Could you filter the records below and keep only the lines with the word "drainWord"?

___ EXTRACTED MATERIAL ___

/-- A write to device-local memory, sector by sector: words that a core sends home, or a write with enables. -/
def homeWrite (s : State) (w : EnWrite) (enabled : Bool := false) : State :=
  let w := w.filter fun x => x.2.2 != 0#8
  let s := backInvalidate s (w.map fun x => x.1 / 128)
  noteTorn s ((w.map fun x => x.1 / 32).dedup.foldl
    (fun s sec => homeWriteSector s enabled sec (w.filter fun x => x.1 / 32 == sec)) s) w

/-! ## L1 and Canopy words -/

def l1Word (s : State) (c w : Nat) : Option L1Word := look w (s.core c).l1
def setL1 (s : State) (c w : Nat) (x : L1Word) : State := s.modCore c fun k => { k with l1 := put w x k.l1 }
def dropL1 (s : State) (c w : Nat) : State := s.modCore c fun k => { k with l1 := del w k.l1 }
def canWord (s : State) (d w : Nat) : Option CanWord := look w (s.die d).canopy
def setCan (s : State) (d w : Nat) (x : CanWord) : State := s.modDie d fun k => { k with canopy := put w x k.canopy }
def dropCan (s : State) (d w : Nat) : State := s.modDie d fun k => { k with canopy := del w k.canopy }

/-- Bits of a word replaced where enabled. -/
def mergeWord (old new mask : Word) : Word := (old &&& ~~~mask) ||| (new &&& mask)

def wordBytes (w : Nat) (v : Word) : EnWrite := bytesWrite (4 * w) (leBytes 4 v.toNat)
/-- A die's Canopy updates its copy of a word that its core writes home (R185). -/
def updateCan (s : State) (c w : Nat) (v mask : Word) : State :=
  let d := coreDie c
  if homeDie (4 * w) = d then s
  else match canWord s d w with
    | some x => setCan s d w { x with val := mergeWord x.val v mask }
    | none => s

/-- A word written home by a core. -/
def writeHomeWord (s : State) (c w : Nat) (v : Word) : State :=
  updateCan (homeWrite (s.hear c) (wordBytes w v)) c w v (~~~0#32)

/-! ## Registration (R183) -/

/-- The registration of a word ends: a dirty value goes home, and the copy is invalidated. -/
def revokeWord (s : State) (w : Nat) : State :=
  match look w s.registrants with
  | none => s
  | some r =>
    let s := match l1Word s r w with
      | some x => dropL1 (if x.dirty then writeHomeWord s r w x.val else s) r w
      | none => s
    { s with registrants := del w s.registrants }

/-- A store to a word whose home is dead is dropped and counted (R207). -/
def dropStore (s : State) (c w : Nat) : State :=
  (dropL1 (if look w s.registrants = some c then { s with registrants := del w s.registrants } else s) c w).countDrop

/-- A core holds a word registered at its home. -/
def registerWord (s : State) (c w : Nat) : State :=
  if homeDead s w && (l1Word s c w).any (·.pend) then dropStore s c w
  else
    let s := if look w s.registrants = some c then s else
      let s := backInvalidate ((revokeWord s w).hear c) [w / 32]
      { s with registrants := put w c s.registrants }
    match l1Word s c w with
    | some x => setL1 s c w { x with reg := true, pend := false }
    | none => s

/-- The other word of a word's aligned 8 bytes. -/
def mateOf (w : Nat) : Nat := if w % 2 = 0 then w + 1 else w - 1

/-- A registration takes along one of the other word of its aligned 8 bytes that is on its way, since an element of 8 bytes is
single-copy atomic (R83, R322). -/
def registerPair (s : State) (c w : Nat) : State :=
  let s := registerWord s c w
  if (l1Word s c (mateOf w)).any fun x => x.pend && !x.sync then registerWord s c (mateOf w) else s

/-- Every registration of a core that is on its way reaches its home. -/
def registerPending (s : State) (c : Nat) : State :=
  (s.core c).l1.foldl (fun s (e : Nat × L1Word) => if e.2.pend && !e.2.sync then registerWord s c e.1 else s) s

/-- A dirty word drained: written home, still registered, clean (R185). -/
def drainWord (s : State) (c w : Nat) : State :=
  match l1Word s c w with
  | some x =>
    if !x.dirty then s
    else if homeDead s w then dropStore s c w
    else
      let s := writeHomeWord (registerPair s c w) c w x.val
      setL1 s c w { x with dirty := false, reg := true, pend := false }
  | none => s

/-- Every dirty word of a core's L1 drained (R189), each as a write of its own: of a poisoned sector all eight words are dropped, one
by one (DESIGN CHOICE, log entry 99). -/
def drainCore (s : State) (c : Nat) : State :=
  (s.core c).l1.foldl (fun s (e : Nat × L1Word) => if e.2.dirty then drainWord s c e.1 else s) s

/-! ### Sync blocks (R191, R199) -/

/-- First word of the sync block of a word. -/
def blockWord (w : Nat) : Nat := w / 32 * 32

/-- Words of the Brim slot within a block. -/
def inSlot (w : Nat) : Bool := decide (16 ≤ w % 32)

/-- A core's copy of a sync block goes home after its dirty words, its slot merged into the home's (R199). -/
def giveUpBlock (s : State) (r w : Nat) : State :=
  let s := drainCore s r
  let b := blockWord w
  (List.range 32).foldl (fun s i =>
    let k := b + i
    let s := match l1Word s r k with
      | some x =>
        let home := wordOfBytes (homeBytes s (4 * k) 4)
        let s := if inSlot k && x.val != home then writeHomeWord s r k (home ||| x.val) else s
        dropL1 s r k
      | none => s
    { s with registrants := if look k s.registrants = some r then del k s.registrants else s.registrants }) s

/-- A revocation of any word: a word of a sync block takes its whole block. -/
def revoke (s : State) (w : Nat) : State :=
  match look w s.registrants with
  | none => s
  | some r =>
    match l1Word s r w with
    | some x => if x.sync then giveUpBlock s r w else revokeWord s w
    | none => revokeWord s w

/-- An L1 evicts a word (R183, R199). -/
def evict (s : State) (c w : Nat) : State :=
  if look w s.registrants = some c then revoke s w
  else match l1Word s c w with
    | some x => if x.dirty then revokeWord (registerPair s c w) w else dropL1 s c w
    | none => s

/-- Every word of a sync block is revoked but at core `c`. -/
def revokeBlockBut (s : State) (c w : Nat) : State :=
  (List.range 32).foldl (fun s i =>
    let k := blockWord w + i
    match look k s.registrants with
    | some r => if r = c then s else revoke s k
    | none => s) s

/-- Whether some sector of the block is poisoned (R189). -/
def blockPoisoned (s : State) (w : Nat) : Bool :=
  (List.range 4).any fun i => homePoisoned s (blockWord w * 4 / 32 + i)

/-! ### Room in the caches (R1, R181, log entry 25) -/

/-- Lines of an L1 (512 KiB) and of a Canopy (32 MiB). -/
def l1Lines : Nat := 4096
def canLines : Nat := 262144

/-- A full L1 evicts a line of its choice for a new one. -/
def roomL1 (s : State) (c w : Nat) : State :=
  let ws := (s.core c).l1.map (·.1)
  if ws.length < l1Lines ∨ ws.any (· / 32 == w / 32) then s
  else
    let lines := (ws.map (· / 32)).dedup
    if lines.length < l1Lines then s
    else
      let victim := lines.getD ((Config.freeBits s.tick).toNat % lines.length) 0
      (ws.filter (· / 32 == victim)).foldl (fun s w => evict s c w) s.nextTick

/-- A word enters an L1. -/
def fillL1 (s : State) (c w : Nat) (x : L1Word) : State := setL1 (roomL1 s c w) c w x

/-- A core holds a sync block registered, all 32 words of it (R191); the host gives the line up (R22), and the request is a message
(R30). -/
def registerBlock (s : State) (c w : Nat) : State :=
  let s := backInvalidate ((revokeBlockBut s c w).hear c) [w / 32]
  (List.range 32).foldl (fun s i =>
    let k := blockWord w + i
    let s := { s with registrants := put k c s.registrants }
    if (l1Word s c k).any (·.reg) then s
    else fillL1 s c k ⟨wordOfBytes (homeBytes s (4 * k) 4), false, true, false, true, none⟩) s

/-- A dirty host word of a Canopy goes back to the host. -/
def returnHost (s : State) (w : Nat) (x : CanWord) : State :=
  if x.host && x.dirty then s.emitHost (.hostWord (4 * (w - hostBase)) x.val) else s

/-- A full Canopy gives up a line of its choice for a new one. -/
def roomCan (s : State) (d w : Nat) : State :=
  let can := (s.die d).canopy
  if can.length < canLines ∨ can.any (·.1 / 32 == w / 32) then s
  else
    let lines := (can.map (·.1 / 32)).dedup
    if lines.length < canLines then s
    else
      let victim := lines.getD ((Config.freeBits s.tick).toNat % lines.length) 0
      (can.filter (·.1 / 32 == victim)).foldl (fun s e => dropCan (returnHost s e.1 e.2) d e.1) s.nextTick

___

▶ PROBLEM SOLUTION
def drainWord (s : State) (c w : Nat) : State :=
  (s.core c).l1.foldl (fun s (e : Nat × L1Word) => if e.2.dirty then drainWord s c e.1 else s) s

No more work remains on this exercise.